## [WHAT IS NEEDED]
Every line from the beginning of the data through the line containing "(absent : rosterEntry" should be reproduced exactly, and no further lines should be output.

(Extracted records)
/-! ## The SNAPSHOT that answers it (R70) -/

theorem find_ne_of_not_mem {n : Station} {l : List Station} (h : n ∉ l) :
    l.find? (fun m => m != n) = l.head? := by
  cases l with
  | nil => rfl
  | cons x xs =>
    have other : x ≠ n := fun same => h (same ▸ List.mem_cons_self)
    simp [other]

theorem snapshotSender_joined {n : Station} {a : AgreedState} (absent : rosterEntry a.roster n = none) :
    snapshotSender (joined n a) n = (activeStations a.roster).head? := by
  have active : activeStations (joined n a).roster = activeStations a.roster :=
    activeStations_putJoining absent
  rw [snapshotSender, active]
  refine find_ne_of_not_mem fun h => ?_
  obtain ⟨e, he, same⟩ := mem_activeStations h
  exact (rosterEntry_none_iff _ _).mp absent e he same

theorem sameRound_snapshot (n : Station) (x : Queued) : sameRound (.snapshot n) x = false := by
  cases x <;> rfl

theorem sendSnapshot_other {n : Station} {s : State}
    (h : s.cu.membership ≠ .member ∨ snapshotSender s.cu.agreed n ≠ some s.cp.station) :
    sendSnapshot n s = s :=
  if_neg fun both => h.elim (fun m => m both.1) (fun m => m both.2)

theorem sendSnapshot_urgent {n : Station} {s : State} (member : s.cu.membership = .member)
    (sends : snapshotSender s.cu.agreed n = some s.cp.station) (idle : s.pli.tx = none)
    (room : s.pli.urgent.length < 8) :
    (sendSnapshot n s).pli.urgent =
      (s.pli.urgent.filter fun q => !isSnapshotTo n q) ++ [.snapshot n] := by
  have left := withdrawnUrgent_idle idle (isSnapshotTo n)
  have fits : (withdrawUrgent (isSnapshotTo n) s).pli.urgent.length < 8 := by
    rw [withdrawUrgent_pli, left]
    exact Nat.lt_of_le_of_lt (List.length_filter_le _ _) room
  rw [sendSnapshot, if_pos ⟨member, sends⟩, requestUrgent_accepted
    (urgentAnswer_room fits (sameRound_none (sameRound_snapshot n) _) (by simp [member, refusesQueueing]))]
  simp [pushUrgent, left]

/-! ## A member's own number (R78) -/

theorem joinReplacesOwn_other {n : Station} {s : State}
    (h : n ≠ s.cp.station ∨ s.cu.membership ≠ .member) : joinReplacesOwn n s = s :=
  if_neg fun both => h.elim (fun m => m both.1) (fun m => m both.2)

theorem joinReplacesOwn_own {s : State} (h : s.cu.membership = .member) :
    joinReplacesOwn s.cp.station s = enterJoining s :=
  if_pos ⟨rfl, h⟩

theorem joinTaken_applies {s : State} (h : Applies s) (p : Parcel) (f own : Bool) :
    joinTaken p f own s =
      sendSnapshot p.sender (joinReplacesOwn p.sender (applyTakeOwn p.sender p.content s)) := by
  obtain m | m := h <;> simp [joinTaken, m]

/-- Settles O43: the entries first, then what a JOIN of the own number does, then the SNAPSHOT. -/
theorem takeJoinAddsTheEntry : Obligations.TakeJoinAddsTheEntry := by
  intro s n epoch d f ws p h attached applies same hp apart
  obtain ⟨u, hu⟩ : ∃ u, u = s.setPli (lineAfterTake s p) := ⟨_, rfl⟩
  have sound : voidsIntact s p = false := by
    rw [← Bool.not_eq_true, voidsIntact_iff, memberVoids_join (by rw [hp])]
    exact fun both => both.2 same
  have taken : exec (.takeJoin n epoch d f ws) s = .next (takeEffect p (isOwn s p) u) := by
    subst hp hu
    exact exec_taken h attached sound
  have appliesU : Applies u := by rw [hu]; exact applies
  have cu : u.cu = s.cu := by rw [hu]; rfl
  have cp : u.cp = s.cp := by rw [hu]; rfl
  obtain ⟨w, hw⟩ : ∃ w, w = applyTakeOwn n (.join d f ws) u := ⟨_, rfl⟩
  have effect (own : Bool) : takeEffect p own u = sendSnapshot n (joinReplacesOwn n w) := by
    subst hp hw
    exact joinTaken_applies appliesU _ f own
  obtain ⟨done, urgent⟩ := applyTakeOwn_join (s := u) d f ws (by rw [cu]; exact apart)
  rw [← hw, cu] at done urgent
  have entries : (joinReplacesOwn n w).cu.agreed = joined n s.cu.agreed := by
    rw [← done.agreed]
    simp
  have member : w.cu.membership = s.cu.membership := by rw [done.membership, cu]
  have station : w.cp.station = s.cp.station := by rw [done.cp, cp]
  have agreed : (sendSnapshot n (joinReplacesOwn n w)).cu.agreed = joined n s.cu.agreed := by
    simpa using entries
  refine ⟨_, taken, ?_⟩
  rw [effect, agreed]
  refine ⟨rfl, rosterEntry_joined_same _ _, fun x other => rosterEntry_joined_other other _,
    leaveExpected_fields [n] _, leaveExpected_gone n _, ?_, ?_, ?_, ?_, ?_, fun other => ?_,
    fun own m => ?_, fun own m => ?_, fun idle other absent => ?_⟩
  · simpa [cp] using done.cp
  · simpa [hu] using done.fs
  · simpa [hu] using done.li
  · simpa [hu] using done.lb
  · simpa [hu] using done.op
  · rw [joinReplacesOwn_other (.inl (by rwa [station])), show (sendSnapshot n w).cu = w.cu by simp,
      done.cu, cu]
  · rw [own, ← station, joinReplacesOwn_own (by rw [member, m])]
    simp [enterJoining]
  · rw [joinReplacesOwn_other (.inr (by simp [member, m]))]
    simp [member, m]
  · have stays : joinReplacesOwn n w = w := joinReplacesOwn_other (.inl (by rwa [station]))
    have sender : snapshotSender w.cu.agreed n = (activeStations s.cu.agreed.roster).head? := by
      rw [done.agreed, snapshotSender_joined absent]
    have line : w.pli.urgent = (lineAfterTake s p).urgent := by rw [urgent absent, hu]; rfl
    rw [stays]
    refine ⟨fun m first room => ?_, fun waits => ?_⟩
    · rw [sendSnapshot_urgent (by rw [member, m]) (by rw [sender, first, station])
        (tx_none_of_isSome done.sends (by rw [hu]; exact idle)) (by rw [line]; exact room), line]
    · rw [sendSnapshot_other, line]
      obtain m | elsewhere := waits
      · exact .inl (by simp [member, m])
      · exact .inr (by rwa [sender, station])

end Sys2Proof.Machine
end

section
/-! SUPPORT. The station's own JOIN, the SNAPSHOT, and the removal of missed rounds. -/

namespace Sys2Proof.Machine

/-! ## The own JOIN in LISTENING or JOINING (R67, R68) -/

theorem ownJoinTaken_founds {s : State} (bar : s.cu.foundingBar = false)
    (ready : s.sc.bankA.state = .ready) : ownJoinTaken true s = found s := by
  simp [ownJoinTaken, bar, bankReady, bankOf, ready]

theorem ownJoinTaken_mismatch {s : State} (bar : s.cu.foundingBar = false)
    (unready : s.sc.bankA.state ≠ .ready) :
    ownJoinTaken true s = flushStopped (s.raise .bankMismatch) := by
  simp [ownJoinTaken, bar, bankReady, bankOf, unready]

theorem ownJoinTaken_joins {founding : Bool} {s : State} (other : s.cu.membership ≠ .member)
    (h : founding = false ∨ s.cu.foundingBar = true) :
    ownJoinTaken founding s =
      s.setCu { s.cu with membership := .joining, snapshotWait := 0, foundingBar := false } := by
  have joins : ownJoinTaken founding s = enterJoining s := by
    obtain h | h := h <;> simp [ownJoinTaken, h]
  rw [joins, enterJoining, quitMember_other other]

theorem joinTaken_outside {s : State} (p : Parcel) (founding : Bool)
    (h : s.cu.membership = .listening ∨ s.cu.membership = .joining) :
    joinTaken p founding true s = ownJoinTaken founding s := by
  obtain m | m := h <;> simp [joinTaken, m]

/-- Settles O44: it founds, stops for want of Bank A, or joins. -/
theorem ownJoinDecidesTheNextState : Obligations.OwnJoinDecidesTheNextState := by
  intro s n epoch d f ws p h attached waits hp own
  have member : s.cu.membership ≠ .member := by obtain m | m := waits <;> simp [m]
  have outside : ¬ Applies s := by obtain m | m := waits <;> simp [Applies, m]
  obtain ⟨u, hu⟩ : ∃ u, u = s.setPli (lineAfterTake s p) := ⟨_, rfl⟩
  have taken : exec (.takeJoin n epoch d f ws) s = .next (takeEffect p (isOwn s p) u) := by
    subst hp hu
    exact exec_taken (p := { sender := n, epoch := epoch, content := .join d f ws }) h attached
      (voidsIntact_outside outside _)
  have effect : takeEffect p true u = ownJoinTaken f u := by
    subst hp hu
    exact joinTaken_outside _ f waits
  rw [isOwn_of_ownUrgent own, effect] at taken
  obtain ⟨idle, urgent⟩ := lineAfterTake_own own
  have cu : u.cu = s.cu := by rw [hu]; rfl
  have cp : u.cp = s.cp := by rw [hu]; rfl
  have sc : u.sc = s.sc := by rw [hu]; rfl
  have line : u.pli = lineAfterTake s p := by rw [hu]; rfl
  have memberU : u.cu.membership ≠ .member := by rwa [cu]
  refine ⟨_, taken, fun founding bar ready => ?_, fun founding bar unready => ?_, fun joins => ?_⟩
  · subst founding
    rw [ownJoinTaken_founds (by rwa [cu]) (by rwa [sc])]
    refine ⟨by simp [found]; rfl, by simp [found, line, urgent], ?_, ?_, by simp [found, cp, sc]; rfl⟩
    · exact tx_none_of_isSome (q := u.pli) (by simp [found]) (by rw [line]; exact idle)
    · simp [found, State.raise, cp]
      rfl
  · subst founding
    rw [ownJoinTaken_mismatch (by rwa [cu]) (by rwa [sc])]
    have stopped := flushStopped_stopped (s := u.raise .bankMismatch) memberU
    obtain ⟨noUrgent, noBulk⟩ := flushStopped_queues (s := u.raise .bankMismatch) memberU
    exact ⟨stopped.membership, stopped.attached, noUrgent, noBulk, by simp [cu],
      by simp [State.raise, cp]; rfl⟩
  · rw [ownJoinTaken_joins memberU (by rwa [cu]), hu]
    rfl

## [RESULT OF THE EXERCISE]
/-! ## The SNAPSHOT that answers it (R70) -/

theorem find_ne_of_not_mem {n : Station} {l : List Station} (h : n ∉ l) :
    l.find? (fun m => m != n) = l.head? := by
  cases l with
  | nil => rfl
  | cons x xs =>
    have other : x ≠ n := fun same => h (same ▸ List.mem_cons_self)
    simp [other]

theorem snapshotSender_joined {n : Station} {a : AgreedState} (absent : rosterEntry a.roster n = none) :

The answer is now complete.